> **Aim of the exercise**: In the entries below, find every line with "where" and copy it.

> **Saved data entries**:
/-- Settles O59: the loader takes a configuration in while the ports stand still, a GO keeps its context running, and each register of the window stands
at its row. -/
theorem ingressAndLoader : Obligations.IngressAndLoader := by
  unfold Obligations.IngressAndLoader
  extract_lets opens loads finds whole refused
  have hloads : ∀ {s n e}, loads s n e → Loads s n e := fun ⟨⟨hclk, he, hskip, hrep⟩, hm, hwait, hrepl⟩ => ⟨hclk, he, hskip, hrep, hm, hwait, hrepl⟩
  refine ⟨?_, ?_, ?_, ?_, ?_, ?_, ?_, ?_, ?_, ?_, ?_, ?_, ?_, ?_, ?_, ?_, ?_, ?_, ?_, ?_, ?_, ?_⟩
  · exact fun s n e g ⟨hclk, he, hskip, hrep⟩ hm hg => open_finds hclk he hskip hrep hm hg
  · exact fun s n e ⟨hclk, he, hskip, hrep⟩ hm hwait hload => open_waits hclk he hskip hrep hm hwait hload
  · exact fun s n e h hno => (hloads h).refused (by decide) (load_missing hno)
  · exact fun s n e b h ⟨x, hx⟩ hw => (hloads h).refused (by decide) (load_broken hx hw)
  · exact fun s n e b i h ⟨x, hx⟩ hw hi => (hloads h).refused (by decide) (load_malformed hx hw hi)
  · exact fun s n e b h ⟨x, hx⟩ hw hm hb hst => (hloads h).refused (by decide) (load_occupied hx hw hm hb hst)
  · exact fun s n e b p m frames u q h ⟨x, hx⟩ hw hm hb hst htdi hunit hsig hp hcores hslices hplaced hbad hover hback hrate hseed himage hbuild hq =>
      (hloads h).taken (load_takes hx hw hm hb hst htdi hunit hsig hp hcores hslices hplaced) hbad hover hback hrate hseed himage hbuild hq
  · exact fun s n r hclk hr hw => open_completes hclk hr hw
  · exact fun s n e k hclk he hskip hstream hst => arg_writes hclk he hskip hstream hst
  · exact fun s n e k i hclk he hskip hstream hi hst hlen hback => inject_publishes hclk he hskip hstream hi hst hlen hback
  · exact fun s n e k g i hclk he hskip hstream hi hst hg hargs => go_runs hclk he hskip hstream hi hst hg hargs
  · exact fun s n e k hclk he hskip hstream hhold hst => go_discarded hclk he hskip hstream hhold hst
  · exact fun s n e k hclk hskip hstream hhold hst => entry_held hclk hskip hstream hhold hst
  · exact fun s n e hclk he hleave => close_ends hclk he hleave
  · exact fun s n e hclk he hskip hok hleave => invalid_stops hclk he hskip hok hleave
  · exact fun s n x i hclk hi => tail_written hclk hi
  · exact fun s n v i hclk hi => ring_written hclk hi
  · exact fun s n hclk => event_some (r := evErrClear n s) hclk rfl
  · exact fun s v hclk => event_some (r := evRegisterWrite 0x100 v s) hclk rfl
  · exact fun s p v hclk hopen => event_some hclk (registerWrite_switch s p v hopen)
  · exact fun s o v hclk ho => event_some hclk (registerWrite_other v ho)
  · exact fun s o ho => windowRead_other s ho

end Sys2Proof.Machine
end

section
/-! Interfaces that go into error, and the contexts and keys they take with them (02 R67, 04 R139 to R143). -/

namespace Sys2Proof.Machine

/-! ## Contexts that begin to be restored -/

/-- Regions, snapshots, keys and interfaces are as they were, and contexts too, but for those that begin to be restored. -/
structure Left (s t : State) : Prop where
  regions : t.regions = s.regions
  snapshots : t.snapshots = s.snapshots
  keyTable : t.keyTable = s.keyTable
  tdis : t.tdis = s.tdis
  ctx : ∀ k : Fin 8, t.ctxs[k] = s.ctxs[k] ∨ s.ctxs[k].state = .parked ∧ t.ctxs[k] = { s.ctxs[k] with state := .restoring }

theorem Left.same {s t u : State} (h : Left s t) (hr : u.regions = t.regions) (hs : u.snapshots = t.snapshots) (hk : u.keyTable = t.keyTable)
    (ht : u.tdis = t.tdis) (hc : u.ctxs = t.ctxs) : Left s u :=
  ⟨hr.trans h.regions, hs.trans h.snapshots, hk.trans h.keyTable, ht.trans h.tdis, by rw [hc]; exact h.ctx⟩

theorem Left.refl (s : State) : Left s s := ⟨rfl, rfl, rfl, rfl, fun _ => .inl rfl⟩

/-- A context whose state is not PARKED stays as it is. -/
theorem Left.stays {s t : State} (h : Left s t) {k : Fin 8} (hk : s.ctxs[k].state ≠ .parked) : t.ctxs[k] = s.ctxs[k] :=
  (h.ctx k).elim id fun ⟨hp, _⟩ => absurd hp hk

theorem Left.beginRestore {s t : State} (h : Left s t) (p : Fin 16) : Left s (t.beginRestore p) := by
  unfold State.beginRestore
  split
  · exact h
  · split
    · next j hj =>
      refine ⟨h.regions, h.snapshots, h.keyTable, h.tdis, fun k => ?_⟩
      by_cases hk : k = j
      · subst hk
        have hparked := restoreNext_parked hj
        rw [ctx_onCtx]
        rcases h.ctx k with heq | ⟨_, heq⟩
        · exact .inr ⟨heq ▸ hparked, by rw [heq]⟩
        · exact nomatch (congrArg Ctx.state heq).symm.trans hparked
      · rw [ctx_onCtx_ne t _ hk]
        exact h.ctx k
    · exact h

theorem Left.leftSet {s t : State} (h : Left s t) (j : Fin 8) : Left s (t.leftSet j) := by
  unfold State.leftSet
  extract_lets u
  have hu : Left s u := foldl_sound h fun x p hx => by
    split
    · exact hx.same rfl rfl rfl rfl rfl
    · exact hx
  refine foldl_sound hu fun x p hx => ?_
  split
  · exact (hx.same (u := x.onPreempt p fun q => { q with out := none, saved := true }) rfl rfl rfl rfl rfl).beginRestore p
  · exact hx.beginRestore p

theorem clearCtx_left (s : State) (k : Fin 8) : Left s (s.clearCtx k) ∧ (s.clearCtx k).ctxs = s.ctxs := by
  unfold State.clearCtx
  split
  · unfold State.clearPart
    split
    · exact ⟨.refl s, rfl⟩
    · extract_lets gone t
      obtain ⟨x, hx⟩ : ∃ x, t = { s with slices := x } := unreserveAll_keeps gone s
      rw [hx]
      exact ⟨(Left.refl s).same rfl rfl rfl rfl rfl, rfl⟩
  · exact ⟨.refl s, rfl⟩

/-! ## Contexts that fail -/

/-- Contexts fail or begin to be restored; no key comes back. -/
structure Fails (s t : State) : Prop where
  regions : t.regions = s.regions
  snapshots : t.snapshots = s.snapshots
  keys : ∀ slot, findFin s.keyTable slot = none → findFin t.keyTable slot = none
  tdi : ∀ k : Fin 8, t.ctxs[k].tdi = s.ctxs[k].tdi
  empty : ∀ k : Fin 8, t.ctxs[k].state = .empty ↔ s.ctxs[k].state = .empty
  faulted : ∀ k : Fin 8, s.ctxs[k].state = .faulted → t.ctxs[k].state = .faulted

theorem Fails.refl (s : State) : Fails s s := ⟨rfl, rfl, fun _ => id, fun _ => rfl, fun _ => .rfl, fun _ => id⟩

theorem Fails.trans {s t u : State} (h : Fails s t) (h' : Fails t u) : Fails s u :=
  ⟨h'.regions.trans h.regions, h'.snapshots.trans h.snapshots, fun k hk => h'.keys k (h.keys k hk), fun k => (h'.tdi k).trans (h.tdi k),
    fun k => (h'.empty k).trans (h.empty k), fun k hk => h'.faulted k (h.faulted k hk)⟩

theorem Left.fails {s t : State} (h : Left s t) : Fails s t := by
  refine ⟨h.regions, h.snapshots, fun slot hs => by rw [h.keyTable]; exact hs, fun k => ?_, fun k => ?_, fun k hk => ?_⟩
  · rcases h.ctx k with he | ⟨_, he⟩ <;> rw [he]
  · rcases h.ctx k with he | ⟨hp, he⟩
    · rw [he]
    · rw [he, hp]
      exact ⟨nofun, nofun⟩
  · rw [h.stays (by rw [hk]; decide)]
    exact hk

theorem Fails.boundTo {s t : State} (h : Fails s t) (i : Fin 16) : t.boundTo i = s.boundTo i := by
  refine List.filter_congr fun k _ => ?_
  rw [h.tdi k]
  exact decide_eq_decide.mpr (and_congr (not_congr (h.empty k)) Iff.rfl)

/-- One context that was there becomes FAULTED. -/
theorem faultCtx_fails {s : State} {k : Fin 8} (hk : s.ctxs[k].state ≠ .empty) : Fails s (s.faultCtx k) ∧ (s.faultCtx k).tdis = s.tdis ∧
    (s.faultCtx k).ctxs[k].state = .faulted := by
  obtain ⟨hclear, hctxs⟩ := clearCtx_left s k
  have hleft : Left ((s.clearCtx k).onCtx k fun c => { c with state := .faulted, image := none, runnable := [] }) (s.faultCtx k) := (Left.refl _).leftSet k
  have hself : ((s.clearCtx k).onCtx k fun c => { c with state := .faulted, image := none, runnable := [] }).ctxs[k] =
      { s.ctxs[k] with state := .faulted, image := none, runnable := [] } := by
    rw [ctx_onCtx, hctxs]
  have hother : ∀ j, j ≠ k → ((s.clearCtx k).onCtx k fun c => { c with state := .faulted, image := none, runnable := [] }).ctxs[j] = s.ctxs[j] := fun j hj => by
    rw [ctx_onCtx_ne _ _ hj, hctxs]
  have hfail : Fails s ((s.clearCtx k).onCtx k fun c => { c with state := .faulted, image := none, runnable := [] }) := by
    refine ⟨hclear.regions, hclear.snapshots, hclear.fails.keys, fun j => ?_, fun j => ?_, fun j hj => ?_⟩ <;> by_cases he : j = k
    · subst he
      rw [hself]
    · rw [hother j he]
    · subst he
      rw [hself]
      exact ⟨nofun, fun h => absurd h hk⟩
    · rw [hother j he]
    · subst he
      rw [hself]
    · rw [hother j he]
      exact hj
  exact ⟨hfail.trans hleft.fails, hleft.tdis.trans hclear.tdis, hleft.fails.faulted k (by rw [hself])⟩

theorem faultAll_fails : ∀ (l : List (Fin 8)) {s : State} (_ : ∀ k ∈ l, s.ctxs[k].state ≠ .empty), Fails s (l.foldl (fun x k => x.faultCtx k) s) ∧
    (l.foldl (fun x k => x.faultCtx k) s).tdis = s.tdis ∧ ∀ k ∈ l, (l.foldl (fun x k => x.faultCtx k) s).ctxs[k].state = .faulted
  | [], s, _ => ⟨.refl s, rfl, nofun⟩
  | k :: l, s, h => by
    obtain ⟨hf, ht, hk⟩ := faultCtx_fails (h k List.mem_cons_self)
    obtain ⟨hf', ht', hl⟩ := faultAll_fails l (s := s.faultCtx k) fun j hj he => h j (List.mem_cons_of_mem _ hj) ((hf.empty j).mp he)
    rw [List.foldl_cons]
    refine ⟨hf.trans hf', ht'.trans ht, fun j hj => ?_⟩
    rcases List.mem_cons.mp hj with rfl | hj
    · exact hf'.faulted j hk
    · exact hl j hj

/-! ## Keys destroyed -/

theorem failReq_left {s t : State} (h : Left s t) (r : MemReq) (code : Byte) (va : Nat) : Left s (t.failReq r code va) := by
  obtain ⟨x, hx⟩ := dropFill_only t r
  simp only [State.failReq, hx]
  split
  · unfold State.faultCore
    split
    · split <;> exact h.same rfl rfl rfl rfl rfl
    · exact h.same rfl rfl rfl rfl rfl
  · exact h.same rfl rfl rfl rfl rfl

theorem failIn_left {s t : State} (h : Left s t) (in_ : Nat → Bool) (r : MemReq) : Left s (t.failIn in_ r) := by
  unfold State.failIn
  split
  · exact h
  · split
    · split
      · have hun : Left s ((t.unreserve r.id).onReq r.id fun q => { q with spots := [] }) := h.same rfl rfl rfl rfl rfl
        exact (failReq_left hun { r with spots := [] } trapProtFault _).same rfl rfl rfl rfl rfl
      · exact h
    · split
      · exact failReq_left h r trapProtFault r.va
      · exact h

theorem evict_left {s t : State} (h : Left s t) (n : Nat) (l : SLine) (back : Bool) : Left s (t.evict n l back) := by
  unfold State.evict
  extract_lets x u
  have hu : Left s u := h.same rfl rfl rfl rfl rfl
  split
  · exact hu.same rfl rfl rfl rfl rfl
  · split
    · exact hu.same rfl rfl rfl rfl rfl
    · exact hu

/-- No entry of a destroyed slot is left, and no other comes. -/
theorem findFin_filter {n : Nat} {α : Type} (l : List (Fin n × α)) (gone : Fin n → Bool) (k : Fin n) :
    findFin (l.filter fun x => !gone x.1) k = if gone k then none else findFin l k := by
  induction l with
  | nil => exact (ite_self _).symm
  | cons x l ih =>
    by_cases hx : gone x.1 = true
    · rw [List.filter_cons_of_neg (by simp [hx]), ih]
      by_cases hk : x.1 = k
      · rw [if_pos (hk ▸ hx), if_pos (hk ▸ hx)]
      · simp only [findFin, if_neg hk]
    · rw [List.filter_cons_of_pos (by simp [hx])]
      by_cases hk : x.1 = k
      · simp only [findFin, if_pos hk, if_neg (hk ▸ hx : ¬ gone k = true)]
      · simp only [findFin, if_neg hk]
        exact ih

> **Response for this exercise**:
structure Left (s t : State) : Prop where
structure Fails (s t : State) : Prop where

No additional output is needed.